The jobs numbers came in at the very top of the predicted range. However, what is probably more relevant to Fed policy is that the employment-to-population ratio jumped 70 basis points to 58.7. That puts it just 3 decimal points away from where the Fed started their taper last time.

So can we presume that a taper is following soon?

Trends for the future

One of the potential reasons for such a surprise in the employment figures is that many analysts assumed that people would return to work just before or as extended unemployment benefits lapsed.

However, a cursory look at the data shows that the states which haven’t ended their unemployment schemes early, like California, saw no major change in their unemployment rate. On the other hand, the states that ended their benefits programs in June saw a surge of hiring in July.

Since half of the states still have extended unemployment programs until September, it’s possible that the October NFP could also have a large boost. Large states like California and New York have yet to lapse benefits.

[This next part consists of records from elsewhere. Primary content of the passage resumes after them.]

-- ==== Sys2Proof/Machine/Hamming.lean ====
section
/-! DEFINITION. The Hamming(7,4) codec: HENC, HDEC, HENCB and HDECB (43_hamming.md). -/

namespace Sys2Proof.Machine

/-- HamEnc4, the encoder unit: 4 data bits in the order of R191, the codeword in the layout of R190 (R192). -/
def hamEnc4 (d : BitSeq) : BitSeq :=
  let d1 := bitAt d 0
  let d2 := bitAt d 1
  let d3 := bitAt d 2
  let d4 := bitAt d 3
  let p1 := d1 ^^ d2 ^^ d4
  let p2 := d1 ^^ d3 ^^ d4
  let p3 := d2 ^^ d3 ^^ d4
  [p1, p2, d1, p3, d2, d3, d4]

/-- The syndrome value of a received codeword, 0 to 7 (R193). -/
def syndrome (c : BitSeq) : Nat :=
  let s1 := bitAt c 0 ^^ bitAt c 2 ^^ bitAt c 4 ^^ bitAt c 6
  let s2 := bitAt c 1 ^^ bitAt c 2 ^^ bitAt c 5 ^^ bitAt c 6
  let s3 := bitAt c 3 ^^ bitAt c 4 ^^ bitAt c 5 ^^ bitAt c 6
  (bitVal s3 <<< 2) ||| (bitVal s2 <<< 1) ||| bitVal s1

/-- Flip the bit at an index (R193, R198). -/
def flipAt (c : BitSeq) (i : Nat) : BitSeq := c.set i (!bitAt c i)

/-- The received codeword after correction (R193). -/
def corrected (c : BitSeq) : BitSeq :=
  if syndrome c ≠ 0 then flipAt c (syndrome c - 1) else c

/-- HamDec7, the decoder unit: the four data bits; its other output is `syndrome` (R193). -/
def hamDec7 (c : BitSeq) : BitSeq :=
  let c' := corrected c
  [bitAt c' 2, bitAt c' 4, bitAt c' 5, bitAt c' 6]

/-- `encode_bits(bits)`: blocks of 4, the last one zero-padded (R196). -/
def hamEncodeBits (s : BitSeq) : BitSeq :=
  let blocks := ceilDiv s.length 4
  (groups 4 blocks (s ++ zeros (4 * blocks - s.length))).flatMap hamEnc4

/-- The blocks of 7 bits that `decode_bits` decodes (R197). -/
def hamBlocks (e : BitSeq) : List BitSeq := groups 7 (e.length / 7) e

/-- `decode_bits(bits)` (R197). -/
def hamDecodeBits (e : BitSeq) : BitSeq := (hamBlocks e).flatMap hamDec7

/-- The checks and the body of HENC (R194). -/
def bodyHenc (s : State) (L : Operands) : Except CmdError State :=
  require (decide (len0Of L = 4)) .hamEncLen <|
    transduce .henc s L fun bits =>
      { bits := hamEnc4 bits
        res0 := 0
        res1 := 1 }

/-- HENC (R194). -/
def execHenc (s : State) : Outcome := command s (bodyHenc s)

/-- The checks and the body of HDEC (R195). -/
def bodyHdec (s : State) (L : Operands) : Except CmdError State :=
  require (decide (len0Of L = 7)) .hamDecLen <|
    transduce .hdec s L fun bits =>
      { bits := hamDec7 bits
        res0 := syndrome bits
        res1 := 1 }

/-- HDEC (R195). -/
def execHdec (s : State) : Outcome := command s (bodyHdec s)

/-- The checks and the body of HENCB (R196). -/
def bodyHencb (s : State) (L : Operands) : Except CmdError State :=
  transduce .hencb s L fun bits =>
    { bits := hamEncodeBits bits
      res0 := 4 * ceilDiv (len0Of L) 4 - len0Of L
      res1 := ceilDiv (len0Of L) 4 }

/-- HENCB (R196). -/
def execHencb (s : State) : Outcome := command s (bodyHencb s)

/-- The checks and the body of HDECB (R197). -/
def bodyHdecb (s : State) (L : Operands) : Except CmdError State :=
  require (decide (len0Of L % 7 = 0)) .hamDecbLen <|
    transduce .hdecb s L fun bits =>
      { bits := hamDecodeBits bits
        res0 := (hamBlocks bits).countP fun c => syndrome c != 0
        res1 := len0Of L / 7 }

/-- HDECB (R197). -/
def execHdecb (s : State) : Outcome := command s (bodyHdecb s)

end Sys2Proof.Machine
end

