-- ==== Sys2Proof/Machine/Dispatch.lean ====
section
/-! DEFINITION. The meaning of each command (30_encoding.md R91): one arm per constructor of Instr. -/

namespace Sys2Proof.Machine

def exec (i : Instr) (s : State) : Host.Outcome State Fault Refusal :=
  match i with
  | .bpack => Sys2Proof.Machine.execBpack s
  | .tpack => Sys2Proof.Machine.execTpack s
  | .renc => Sys2Proof.Machine.execRenc s
  | .rdec => Sys2Proof.Machine.execRdec s
  | .henc => Sys2Proof.Machine.execHenc s
  | .hdec => Sys2Proof.Machine.execHdec s
  | .hencb => Sys2Proof.Machine.execHencb s
  | .hdecb => Sys2Proof.Machine.execHdecb s
  | .noise seeded => Sys2Proof.Machine.execNoise seeded s
  | .ber => Sys2Proof.Machine.execBer s
  | .succ => Sys2Proof.Machine.execSucc s
  | .tstart => Sys2Proof.Machine.execTstart s
  | .tstop => Sys2Proof.Machine.execTstop s
  | .tread => Sys2Proof.Machine.execTread s

end Sys2Proof.Machine
end

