/-- R235: p = 0 copies the input and p = 1 complements it, for every NoiseSource and every seed. -/
def Obligations.NoiseAtProbabilityZeroAndOne : Prop :=
  ∀ (s : State) (L : Latch) (seeded : Bool), s.latch = some L → s.params.wf = true →
    RegionsOk s L.ops L.ops.len0.toNat →
    (L.ops.prob.toNat = 0 → ∃ t, exec (.noise seeded) s = .next t ∧ Completed s t L.ops.len0.toNat 0 0 ∧
      ∀ i, i < L.ops.len0.toNat → t.cell (L.ops.dst.toNat + i) = some (inputBit s L.ops i)) ∧
    (L.ops.prob.toNat = 0x80000000 →
      ∃ t, exec (.noise seeded) s = .next t ∧ Completed s t L.ops.len0.toNat L.ops.len0.toNat 0 ∧
        ∀ i, i < L.ops.len0.toNat → t.cell (L.ops.dst.toNat + i) = some (!inputBit s L.ops i))

/-- R236: two seeded NOISE commands with equal inputs, PROB and SEED write equal outputs and return equal RES0. -/
def Obligations.SeededNoiseIsReproducible : Prop :=
  ∀ (s u : State) (L M : Latch), s.latch = some L → u.latch = some M →
    s.params.wf = true → u.params.wf = true → s.params.noise = u.params.noise →
    L.ops.prob = M.ops.prob → L.ops.seed = M.ops.seed → L.ops.len0 = M.ops.len0 →
    L.ops.prob.toNat ≤ 0x80000000 → RegionsOk s L.ops L.ops.len0.toNat → RegionsOk u M.ops M.ops.len0.toNat →
    (∀ i, i < L.ops.len0.toNat → inputBit s L.ops i = inputBit u M.ops i) →
    ∃ t v, exec (.noise true) s = .next t ∧ exec (.noise true) u = .next v ∧ t.res0 = v.res0 ∧
      ∀ i, i < L.ops.len0.toNat → t.cell (L.ops.dst.toNat + i) = v.cell (M.ops.dst.toNat + i)

/-- R231: the default NoiseSource, and its first draws for seed 0. -/
def Obligations.DefaultNoiseSourceDraws : Prop :=
  (∀ x : Word, lcg.1 x = x ∧ (lcg.2 x).2.toNat = (1664525 * x.toNat + 1013904223) % 2 ^ 32 ∧
    (lcg.2 x).1.toNat = (1664525 * x.toNat + 1013904223) % 2 ^ 32 / 2) ∧
  noiseDraw .lcg 0 0 = 0x1E3779AF

/-! ## Metrics and timer (45_metrics.md) -/

/-- R251, with R250. -/
def Obligations.BerCountsDifferences : Prop :=
  ∀ (s : State) (L : Latch), s.latch = some L → L.ops.len0 = L.ops.len1 →
    Fits s L.ops.src0.toNat L.ops.len0.toNat → Fits s L.ops.src1.toNat L.ops.len1.toNat →
    ∃ t, exec .ber s = .next t ∧ Completed s t 0 (differences s L.ops) L.ops.len0.toNat ∧ OnlyWrites s t 0 0

/-- R252. -/
def Obligations.SuccTestsEquality : Prop :=
  ∀ (s : State) (L : Latch), s.latch = some L → L.ops.len0 = L.ops.len1 →
    Fits s L.ops.src0.toNat L.ops.len0.toNat → Fits s L.ops.src1.toNat L.ops.len1.toNat →
    ∃ t, exec .succ s = .next t ∧
      Completed s t 0 (if differences s L.ops = 0 then 1 else 0) L.ops.len0.toNat ∧
      (t.res0 = 1 ↔ ∀ i, i < L.ops.len0.toNat → inputBit s L.ops i = secondBit s L.ops i) ∧
      OnlyWrites s t 0 0

/-- R255: BER of a region against itself is 0 and SUCC of it is 1 where every cell of the region is written, and both
fail on unequal lengths. Where a cell is unwritten each of the two reads takes a draw of its own (R21), and BER counts the
cells whose two draws differ: that R21 holds there too is how the model reads the rules (log 2). -/
def Obligations.MetricsOfARegionAgainstItself : Prop :=
  ∀ (s : State) (L : Latch), s.latch = some L →
    (L.ops.len0 = L.ops.len1 → L.ops.src0 = L.ops.src1 → Fits s L.ops.src0.toNat L.ops.len0.toNat →
      (∃ t, exec .ber s = .next t ∧ Completed s t 0 (unlikeDraws s L.ops) L.ops.len0.toNat) ∧
      (∃ t, exec .succ s = .next t ∧
        Completed s t 0 (if unlikeDraws s L.ops = 0 then 1 else 0) L.ops.len0.toNat) ∧
      ((∀ i, i < L.ops.len0.toNat → s.cell (L.ops.src0.toNat + i) ≠ none) →
        (∃ t, exec .ber s = .next t ∧ Completed s t 0 0 L.ops.len0.toNat ∧ berValue t.res0 t.res1 = 0) ∧
        (∃ t, exec .succ s = .next t ∧ Completed s t 0 1 L.ops.len0.toNat ∧ successRate t.res0 = 1))) ∧
    (L.ops.len0 ≠ L.ops.len1 →
      (∃ t, exec .ber s = .next t ∧ Failed s t 1 6) ∧ (∃ t, exec .succ s = .next t ∧ Failed s t 1 6))

/-- R260. -/
def Obligations.TstartStartsTheTimer : Prop :=
  ∀ (s : State) (L : Latch), s.latch = some L →
    ∃ t, exec .tstart s = .next t ∧ Completed s t 0 (s.now.toNat % 2 ^ 32) (s.now.toNat / 2 ^ 32) ∧
      t.t0 = s.now ∧ t.tstate = .running ∧ t.t1 = s.t1 ∧ KeepsCells s t 0 0 ∧ KeepsRest s t

/-- R261, with R263: the elapsed time is modulo 2^64. -/
def Obligations.TstopFreezesTheInterval : Prop :=
  ∀ (s : State) (L : Latch), s.latch = some L →
    (s.tstate = .running →
      ∃ t e, exec .tstop s = .next t ∧ e = (s.now.toNat + 2 ^ 64 - s.t0.toNat) % 2 ^ 64 ∧
        Completed s t 0 (e % 2 ^ 32) (e / 2 ^ 32) ∧ t.t1 = s.now ∧ t.tstate = .stopped ∧ t.t0 = s.t0 ∧
        KeepsCells s t 0 0 ∧ KeepsRest s t) ∧
    (s.tstate ≠ .running → ∃ t, exec .tstop s = .next t ∧ Failed s t 5 1 ∧ OnlyWrites s t 0 0)

/-- R262, with R263. -/
def Obligations.TreadReadsTheInterval : Prop :=
  ∀ (s : State) (L : Latch), s.latch = some L →
    (s.tstate = .running →
      ∃ t e, exec .tread s = .next t ∧ e = (s.now.toNat + 2 ^ 64 - s.t0.toNat) % 2 ^ 64 ∧
        Completed s t 0 (e % 2 ^ 32) (e / 2 ^ 32) ∧ OnlyWrites s t 0 0) ∧
    (s.tstate = .stopped →
      ∃ t e, exec .tread s = .next t ∧ e = (s.t1.toNat + 2 ^ 64 - s.t0.toNat) % 2 ^ 64 ∧
        Completed s t 0 (e % 2 ^ 32) (e / 2 ^ 32) ∧ OnlyWrites s t 0 0) ∧
    (s.tstate = .idle → ∃ t, exec .tread s = .next t ∧ Failed s t 5 2 ∧ OnlyWrites s t 0 0)

/-- R260-R262: the interval between a TSTART and a later TSTOP, and the same value at a TREAD after the stop, in any
states that kept the timer state in between. -/
def Obligations.TimerMeasuresStartToStop : Prop :=
  ∀ (s t u v w : State) (M N : Latch), exec .tstart s = .next t →
    u.latch = some M → KeepsTimer t u → exec .tstop u = .next v →
    w.latch = some N → KeepsTimer v w →
    v.res0.toNat + 2 ^ 32 * v.res1.toNat = (u.now.toNat + 2 ^ 64 - s.now.toNat) % 2 ^ 64 ∧
    ∃ x, exec .tread w = .next x ∧ x.res0 = v.res0 ∧ x.res1 = v.res1 ∧ x.status.err = false

/-! ## The bit memory and the host port (10_state.md, 20_memory.md) -/

/-- R63, R64: MemWrite sets exactly the cells of its region and changes nothing but the bit memory, and MemRead reads
the cells in order. -/
def Obligations.MemWriteSetsExactlyItsRegion : Prop :=
  ∀ (s : State) (a : Nat) (bits : BitSeq),
    (∃ m : Memory, memWrite s a bits = { s with bm := m }) ∧
    (∀ i (h : i < bits.length), (memWrite s a bits).cell (a + i) = some bits[i]) ∧
    KeepsCells s (memWrite s a bits) a bits.length ∧
    (∀ k, memRead (memWrite s a bits) k a bits.length = bits) ∧ (∀ k, memRead s k a 0 = []) ∧
    (∀ k n i, i < n → (memRead s k a n)[i]? = some (readBit s k (a + i)))

/-- R62, R61, R60: a window read of N bits is big-endian, MSB first: data bit b is cell
8(A - WIN_BASE) + (N - 1 - b), and nothing but the port's read data changes. That the data stand in the low N bits and
the bits from N on are 0 is the model's choice (log 10, log 11). -/
def Obligations.WindowReadIsBigEndian : Prop :=
  ∀ (s : State) (w : Width) (a : Word), s.params.wf = true → s.busy = false →
    a.toNat % widthBytes w = 0 → s.params.winBase ≤ a.toNat →
    a.toNat < s.params.winBase + s.params.bmBits / 8 →
    ∃ v : Word, hostAccess s (.read w a) = { s with rdata := v } ∧
      (∀ b, b < 8 * widthBytes w →
        v.getLsbD b = readBit s 0 (8 * (a.toNat - s.params.winBase) + (8 * widthBytes w - 1 - b))) ∧
      (∀ b, 8 * widthBytes w ≤ b → v.getLsbD b = false)

/-- R62, R61, R60: a window write of N bits sets exactly the cells of its bytes, data bit b in cell
8(A - WIN_BASE) + (N - 1 - b). -/
def Obligations.WindowWriteIsBigEndian : Prop :=
  ∀ (s : State) (w : Width) (a data : Word), s.params.wf = true → s.busy = false →
    a.toNat % widthBytes w = 0 → s.params.winBase ≤ a.toNat →
    a.toNat < s.params.winBase + s.params.bmBits / 8 →
    ∃ m : Memory, hostAccess s (.write w a data) = { s with bm := m } ∧
      (∀ b, b < 8 * widthBytes w →
        Memory.get m (8 * (a.toNat - s.params.winBase) + (8 * widthBytes w - 1 - b)) = some (data.getLsbD b)) ∧
      KeepsCells s { s with bm := m } (8 * (a.toNat - s.params.winBase)) (8 * widthBytes w)

/-- R31, R42, R62, R65, R67: a misaligned, wrongly sized, unmapped or locked access reads 0, writes nothing and sets
ACCERR, and does nothing else. -/
def Obligations.AccessWithoutEffectSetsAccerr : Prop :=
  ∀ (s : State) (w : Width) (a data : Word), s.params.wf = true →
    (a.toNat % widthBytes w ≠ 0 ∨ (a.toNat < 0x100 ∧ w ≠ .w32) ∨ (0x44 ≤ a.toNat ∧ a.toNat < 0x100) ∨
      (0x100 ≤ a.toNat ∧ a.toNat < s.params.winBase) ∨ s.params.winBase + s.params.bmBits / 8 ≤ a.toNat ∨
      (s.params.winBase ≤ a.toNat ∧ s.busy = true)) →
    hostAccess s (.read w a) = { s with rdata := 0, status := { s.status with accerr := true } } ∧
    hostAccess s (.write w a data) = { s with status := { s.status with accerr := true } }

/-- R68: no host read changes anything but the port's read data and, exactly for an access with no effect, ACCERR (log 12
reads R68 with R31). With legal parameters, an access has no effect exactly if it is misaligned, is a register-block
access that is not 32 bits wide or goes to an unlisted offset, goes to another unmapped address, or goes to the window
while BUSY (R31, R42, R62, R65, R67); so a legal read leaves ACCERR alone. -/
def Obligations.HostReadHasNoSideEffect : Prop :=
  ∀ (s : State) (w : Width) (a : Word),
    (∃ v : Word, hostAccess s (.read w a) =
      { s with rdata := v,
               status := { s.status with accerr := s.status.accerr || decide (target s w a = .noEffect) } }) ∧
    (s.params.wf = true → (target s w a = .noEffect ↔
      a.toNat % widthBytes w ≠ 0 ∨ (a.toNat < 0x100 ∧ w ≠ .w32) ∨ (0x44 ≤ a.toNat ∧ a.toNat < 0x100) ∨
        (0x100 ≤ a.toNat ∧ a.toNat < s.params.winBase) ∨ s.params.winBase + s.params.bmBits / 8 ≤ a.toNat ∨
        (s.params.winBase ≤ a.toNat ∧ s.busy = true)))

/-- R24, R25, R37, R38, R40, R41: what the host reads at each of these offsets. -/
def Obligations.RegisterReadValues : Prop :=
  ∀ s : State,
    hostAccess s (.read .w32 0x00) = { s with rdata := 0x42530100 } ∧
    hostAccess s (.read .w32 0x04) = { s with rdata := s.cmd } ∧
    hostAccess s (.read .w32 0x30) = { s with rdata := s.outlen } ∧
    hostAccess s (.read .w32 0x34) = { s with rdata := s.res0 } ∧
    hostAccess s (.read .w32 0x38) = { s with rdata := s.res1 } ∧
    (∃ v : Word, hostAccess s (.read .w32 0x3C) = { s with rdata := v } ∧
      (v = 0 ↔ s.tstate = .idle) ∧ (v = 1 ↔ s.tstate = .running) ∧ (v = 2 ↔ s.tstate = .stopped)) ∧
    (s.params.wf = true →
      ∃ v : Word, hostAccess s (.read .w32 0x40) = { s with rdata := v } ∧ v.toNat = s.params.bmBits)

/-- R26: the layout of STATUS as the host reads it, reserved bits 0. -/
def Obligations.StatusReadLayout : Prop :=
  ∀ s : State, ∃ v : Word, hostAccess s (.read .w32 0x08) = { s with rdata := v } ∧
    v.getLsbD 0 = s.busy ∧ v.getLsbD 1 = s.status.done ∧ v.getLsbD 2 = s.status.err ∧
    v.getLsbD 3 = s.status.ovr ∧ v.getLsbD 4 = s.status.accerr ∧
    v.extractLsb' 5 3 = 0 ∧ v.extractLsb' 8 4 = s.status.ecode ∧ v.extractLsb' 12 4 = 0 ∧
    v.extractLsb' 16 8 = s.status.ecause ∧ v.extractLsb' 24 8 = 0

/-- R28, R30, R31, R23: a STATUS write clears DONE, OVR and ACCERR where bit 1, 3 or 4 is 1 and changes nothing
else, whatever BUSY is. -/
def Obligations.StatusWriteClearsNamedBits : Prop :=
  ∀ (s : State) (v : Word), ∃ st : Status, hostAccess s (.write .w32 0x08 v) = { s with status := st } ∧
    st.done = (s.status.done && !v.getLsbD 1) ∧ st.ovr = (s.status.ovr && !v.getLsbD 3) ∧
    st.accerr = (s.status.accerr && !v.getLsbD 4) ∧ st.err = s.status.err ∧ st.ecode = s.status.ecode ∧
    st.ecause = s.status.ecause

Growing into the monetary policy

The July CPI data could be crucial in light of the improved employment figures. This is to see if it matches with the Fed’s underlying theory to support their monetary policy.

The general idea is that increased economic activity of the recovery won’t lead to higher inflation because it already happened in the first half of the year.

That said, inflation has been the major theme for most CEOs during earnings season. In fact, it’s now listed as a bigger challenge than covid for many businesses. Tyson Foods, for example, on Monday reported their inability to raise prices as fast as their costs.

So as we can see, at a certain point, inflation starts to become a headwind for the economy.

What we are looking for

Inflation data below last months’ reading would generally reassure the markets.

However, if it continues to rise, then investors would expect the Fed to step in sooner. In turn, this could hurt risk sentiment and send the dollar higher.

Economists expect headline CPI to show a significant decline on the monthly reading to 0.5% from 0.9% prior. On an annual basis, they predict that the drop will be more modest from June’s 5.3% to 5.4%. In fact, a substantial chunk of this is due to a drop in automotive prices.

Moreover, analysts anticipate the core rate (which is key for Fed policy) to have a similar pattern.

Specifically, they expect monthly CPI ex food and energy to drop to 0.4% from 0.9%. But they foresee annualized growth to slip just slightly to 4.3% from 4.5% prior.

The general consensus is that these rates are still well above the target. But if expectations are met (or if it’s lower) then it would be in the ‘right direction’ for the Fed to hold off the taper until the end of the year.